The announced $2 billion payout means shareholders will get 17 cents per share compared with 18 cents last year. The payout is made of a 10-cent base distribution coming from the 2025 cash flow and a 7-cent top-up supported by the rising value of Glencore's stake in agricultural trader Bunge.

The company's net debt was unchanged from 2024 at $11.2 billion, which included $1 billion of liabilities from marketing leases, and remained above its target of around $10 billion.

In July, Glencore began a review of its industrial assets to save $1 billion in costs by the end of 2026, which involved about 1,000 job cuts.

Since taking the helm in 2021, Nagle has divested or closed 35 operations raising $6.5 billion, and the company is now in talks to sell 40% of its copper and cobalt business in the Democratic Republic of Congo to a U.S.-backed consortium.

On Wednesday, Glencore said it had finalised a land access agreement with the DRC's state miner Gecamines for its Kamoto Copper Company operations. The agreement will extend the mine's life, improve productivity, reduce costs and secure long-term access to key ore zones previously restricted by ownership and licensing disputes.

Glencore will participate in Project Vault, a U.S. initiative to stockpile critical minerals, Nagle also said. The project has $10 billion in seed funding from the U.S. Export-Import Bank and $2 billion in private investment, including international trading houses.

(Reporting by Clara Denina and Pratima Desai; editing by Barbara Lewis and Tomasz Janowski)

Key Takeaways

  • Glencore's earnings fell by 6% last year.
  • A $2 billion share buyback has been announced.
  • Failed takeover talks with Rio Tinto were called off.
  • Earnings were slightly above analysts' expectations.
  • The takeover would have created a $240 billion mining giant.

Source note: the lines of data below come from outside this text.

-- ==== Sys2Proof/Laws/Encode.lean ====
section
/-! SUPPORT. The fields of a packed word, one lemma per format and field (R200-R210), and the decoding of a packed word
from the candidate its fields name. -/

namespace Sys2Proof

theorem toNat_append_mul {n m : Nat} (x : BitVec n) (y : BitVec m) : (x ++ y).toNat = x.toNat * 2 ^ m + y.toNat := by
  rw [BitVec.toNat_append, ← Nat.shiftLeft_add_eq_or_of_lt y.isLt, Nat.shiftLeft_eq]

theorem getLsbD_toNat {n : Nat} (x : BitVec n) (i : Nat) : x.getLsbD i = decide (x.toNat / 2 ^ i % 2 = 1) := by
  rw [BitVec.getLsbD, Nat.testBit_eq_decide_div_mod_eq]

theorem bool_decide_toNat (b : Bool) : decide (b.toNat = 1) = b := by cases b <;> rfl

/-- The mask of bodyOf is 0 on the guard and the early-binding bits and 1 elsewhere. -/
theorem bodyMask_bit : ∀ i < 64, (0xFF007FFFFFFFFFFF#64).getLsbD i = !(decide (47 ≤ i) && decide (i < 56)) := by decide

/-- A word whose guard and early-binding bits are zero is its own body. -/
theorem bodyOf_eq {w : Word} (h : w.extractLsb' 47 9 = 0#9) : bodyOf w = w := by
  apply BitVec.eq_of_getLsbD_eq
  intro i hi
  rw [bodyOf, BitVec.getLsbD_and, bodyMask_bit i hi]
  by_cases hb : 47 ≤ i ∧ i < 56
  · have hz := congrArg (fun v => v.getLsbD (i - 47)) h
    simp only [BitVec.getLsbD_extractLsb', show i - 47 < 9 by omega, show 47 + (i - 47) = i by omega, decide_true,
      Bool.true_and, BitVec.getLsbD_zero] at hz
    rw [hz, Bool.false_and]
  · have hm : (!(decide (47 ≤ i) && decide (i < 56))) = true := by
      simp only [Bool.not_eq_true', Bool.and_eq_false_iff, decide_eq_false_iff_not]
      omega
    rw [hm, Bool.and_true]

/-- A packed word decodes to the candidate of its fields, with guard p0 and no early-binding bit. -/
theorem decode_of_candidate {w : Word} {i : Instr} (hz : w.extractLsb' 47 9 = 0#9) (hu : unassigned (fOp w).toNat = false)
    (hw : i.wf = true) (he : encode i = some w) (hc : candidate w = i) : decode w = some ⟨0, false, 0, i⟩ := by
  have hb := bodyOf_eq hz
  have hz' : w.toNat / 2 ^ 47 % 2 ^ 9 = 0 := by
    have := congrArg BitVec.toNat hz
    rwa [BitVec.extractLsb'_toNat, Nat.shiftRight_eq_div_pow] at this
  have hG : fG w = 0 := by
    apply BitVec.eq_of_toNat_eq
    rw [fG, BitVec.extractLsb'_toNat, Nat.shiftRight_eq_div_pow]
    show _ = 0
    omega
  have hE : fEb w = 0 := by
    apply BitVec.eq_of_toNat_eq
    rw [fEb, BitVec.extractLsb'_toNat, Nat.shiftRight_eq_div_pow]
    show _ = 0
    omega
  have hN : fGn w = false := by
    rw [fGn, getLsbD_toNat]
    simp only [decide_eq_false_iff_not]
    omega
  have hl : legal w = true := by simp [legal, hb, hc, hw, he, hG, hN]
  simp [decode, hu, hl, hb, hc, hG, hN, hE]

-- the R format

theorem packR_toNat (op : BitVec 8) (d a b : Fld) (c : BitVec 6) (fn : BitVec 11) (ty : BitVec 3) (sp : BitVec 6) :
    (packR op d a b c fn ty sp).toNat =
      op.toNat * 2 ^ 56 + d.code.toNat * 2 ^ 41 + a.code.toNat * 2 ^ 35 + b.code.toNat * 2 ^ 29 + c.toNat * 2 ^ 23 + fn.toNat * 2 ^ 12 + a.rel.toNat * 2 ^ 11 + b.rel.toNat * 2 ^ 10 + d.rel.toNat * 2 ^ 9 + ty.toNat * 2 ^ 6 + sp.toNat := by
  unfold packR
  refine (toNat_append_mul _ _).trans ?_
  simp only [toNat_append_mul, BitVec.toNat_ofBool, BitVec.toNat_ofNat]
  omega

theorem body_packR (op : BitVec 8) (d a b : Fld) (c : BitVec 6) (fn : BitVec 11) (ty : BitVec 3) (sp : BitVec 6) :
    (packR op d a b c fn ty sp).extractLsb' 47 9 = 0#9 := by
  apply BitVec.eq_of_toNat_eq
  simp only [BitVec.extractLsb'_toNat, packR_toNat, Nat.shiftRight_eq_div_pow]
  show _ = 0
  have := op.isLt
  have := d.code.isLt
  have := a.code.isLt
  have := b.code.isLt
  have := c.isLt
  have := fn.isLt
  have := ty.isLt
  have := sp.isLt
  have := a.rel.toNat_lt
  have := b.rel.toNat_lt
  have := d.rel.toNat_lt
  omega

theorem fOp_packR (op : BitVec 8) (d a b : Fld) (c : BitVec 6) (fn : BitVec 11) (ty : BitVec 3) (sp : BitVec 6) :
    fOp (packR op d a b c fn ty sp) = op := by
  apply BitVec.eq_of_toNat_eq
  simp only [fOp, BitVec.extractLsb'_toNat, packR_toNat, Nat.shiftRight_eq_div_pow]
  have := op.isLt
  have := d.code.isLt
  have := a.code.isLt
  have := b.code.isLt
  have := c.isLt
  have := fn.isLt
  have := ty.isLt
  have := sp.isLt
  have := a.rel.toNat_lt
  have := b.rel.toNat_lt
  have := d.rel.toNat_lt
  omega

theorem fD_packR (op : BitVec 8) (d a b : Fld) (c : BitVec 6) (fn : BitVec 11) (ty : BitVec 3) (sp : BitVec 6) :
    fD (packR op d a b c fn ty sp) = d.code := by
  apply BitVec.eq_of_toNat_eq
  simp only [fD, BitVec.extractLsb'_toNat, packR_toNat, Nat.shiftRight_eq_div_pow]
  have := op.isLt
  have := d.code.isLt
  have := a.code.isLt
  have := b.code.isLt
  have := c.isLt
  have := fn.isLt
  have := ty.isLt
  have := sp.isLt
  have := a.rel.toNat_lt
  have := b.rel.toNat_lt
  have := d.rel.toNat_lt
  omega

theorem fA_packR (op : BitVec 8) (d a b : Fld) (c : BitVec 6) (fn : BitVec 11) (ty : BitVec 3) (sp : BitVec 6) :
    fA (packR op d a b c fn ty sp) = a.code := by
  apply BitVec.eq_of_toNat_eq
  simp only [fA, BitVec.extractLsb'_toNat, packR_toNat, Nat.shiftRight_eq_div_pow]
  have := op.isLt
  have := d.code.isLt
  have := a.code.isLt
  have := b.code.isLt
  have := c.isLt
  have := fn.isLt
  have := ty.isLt
  have := sp.isLt
  have := a.rel.toNat_lt
  have := b.rel.toNat_lt
  have := d.rel.toNat_lt
  omega

theorem fB_packR (op : BitVec 8) (d a b : Fld) (c : BitVec 6) (fn : BitVec 11) (ty : BitVec 3) (sp : BitVec 6) :
    fB (packR op d a b c fn ty sp) = b.code := by
  apply BitVec.eq_of_toNat_eq
  simp only [fB, BitVec.extractLsb'_toNat, packR_toNat, Nat.shiftRight_eq_div_pow]
  have := op.isLt
  have := d.code.isLt
  have := a.code.isLt
  have := b.code.isLt
  have := c.isLt
  have := fn.isLt
  have := ty.isLt
  have := sp.isLt
  have := a.rel.toNat_lt
  have := b.rel.toNat_lt
  have := d.rel.toNat_lt
  omega

theorem fC_packR (op : BitVec 8) (d a b : Fld) (c : BitVec 6) (fn : BitVec 11) (ty : BitVec 3) (sp : BitVec 6) :
    fC (packR op d a b c fn ty sp) = c := by
  apply BitVec.eq_of_toNat_eq
  simp only [fC, BitVec.extractLsb'_toNat, packR_toNat, Nat.shiftRight_eq_div_pow]
  have := op.isLt
  have := d.code.isLt
  have := a.code.isLt
  have := b.code.isLt
  have := c.isLt
  have := fn.isLt
  have := ty.isLt
  have := sp.isLt
  have := a.rel.toNat_lt
  have := b.rel.toNat_lt
  have := d.rel.toNat_lt
  omega

theorem fFn_packR (op : BitVec 8) (d a b : Fld) (c : BitVec 6) (fn : BitVec 11) (ty : BitVec 3) (sp : BitVec 6) :
    fFn (packR op d a b c fn ty sp) = fn := by
  apply BitVec.eq_of_toNat_eq
  simp only [fFn, BitVec.extractLsb'_toNat, packR_toNat, Nat.shiftRight_eq_div_pow]
  have := op.isLt
  have := d.code.isLt
  have := a.code.isLt
  have := b.code.isLt
  have := c.isLt
  have := fn.isLt
  have := ty.isLt
  have := sp.isLt
  have := a.rel.toNat_lt
  have := b.rel.toNat_lt
  have := d.rel.toNat_lt
  omega

theorem fTy_packR (op : BitVec 8) (d a b : Fld) (c : BitVec 6) (fn : BitVec 11) (ty : BitVec 3) (sp : BitVec 6) :
    fTy (packR op d a b c fn ty sp) = ty := by
  apply BitVec.eq_of_toNat_eq
  simp only [fTy, BitVec.extractLsb'_toNat, packR_toNat, Nat.shiftRight_eq_div_pow]
  have := op.isLt
  have := d.code.isLt
  have := a.code.isLt
  have := b.code.isLt
  have := c.isLt
  have := fn.isLt
  have := ty.isLt
  have := sp.isLt
  have := a.rel.toNat_lt
  have := b.rel.toNat_lt
  have := d.rel.toNat_lt
  omega

theorem fSpec_packR (op : BitVec 8) (d a b : Fld) (c : BitVec 6) (fn : BitVec 11) (ty : BitVec 3) (sp : BitVec 6) :
    fSpec (packR op d a b c fn ty sp) = sp := by
  apply BitVec.eq_of_toNat_eq
  simp only [fSpec, BitVec.extractLsb'_toNat, packR_toNat, Nat.shiftRight_eq_div_pow]
  have := op.isLt
  have := d.code.isLt
  have := a.code.isLt
  have := b.code.isLt
  have := c.isLt
  have := fn.isLt
  have := ty.isLt
  have := sp.isLt
  have := a.rel.toNat_lt
  have := b.rel.toNat_lt
  have := d.rel.toNat_lt
  omega

theorem rA_packR (op : BitVec 8) (d a b : Fld) (c : BitVec 6) (fn : BitVec 11) (ty : BitVec 3) (sp : BitVec 6) :
    rA (packR op d a b c fn ty sp) = a := by
  rw [rA, fA_packR, getLsbD_toNat, packR_toNat]
  have h : ∀ x : Nat, x = a.rel.toNat → decide (x = 1) = a.rel := fun x h => h ▸ bool_decide_toNat _
  rw [h]
  have := op.isLt
  have := d.code.isLt
  have := a.code.isLt
  have := b.code.isLt
  have := c.isLt
  have := fn.isLt
  have := ty.isLt
  have := sp.isLt
  have := a.rel.toNat_lt
  have := b.rel.toNat_lt
  have := d.rel.toNat_lt
  omega

theorem rB_packR (op : BitVec 8) (d a b : Fld) (c : BitVec 6) (fn : BitVec 11) (ty : BitVec 3) (sp : BitVec 6) :
    rB (packR op d a b c fn ty sp) = b := by
  rw [rB, fB_packR, getLsbD_toNat, packR_toNat]
  have h : ∀ x : Nat, x = b.rel.toNat → decide (x = 1) = b.rel := fun x h => h ▸ bool_decide_toNat _
  rw [h]
  have := op.isLt
  have := d.code.isLt
  have := a.code.isLt
  have := b.code.isLt
  have := c.isLt
  have := fn.isLt
  have := ty.isLt
  have := sp.isLt
  have := a.rel.toNat_lt
  have := b.rel.toNat_lt
  have := d.rel.toNat_lt
  omega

Frequently Asked Questions

What is a share buyback?
A share buyback occurs when a company purchases its own shares from the marketplace, reducing the number of outstanding shares and often increasing the value of remaining shares.
What are corporate bonds?
Corporate bonds are debt securities issued by companies to raise capital, where investors lend money to the issuer in exchange for periodic interest payments and the return of the bond's face value at maturity.
What is adjusted earnings before interest, taxes, depreciation, and amortization (EBITDA)?
Adjusted EBITDA is a measure of a company's overall financial performance that excludes certain non-recurring items, providing a clearer view of operational profitability.
What is market capitalization?
Market capitalization is the total market value of a company's outstanding shares, calculated by multiplying the share price by the total number of shares.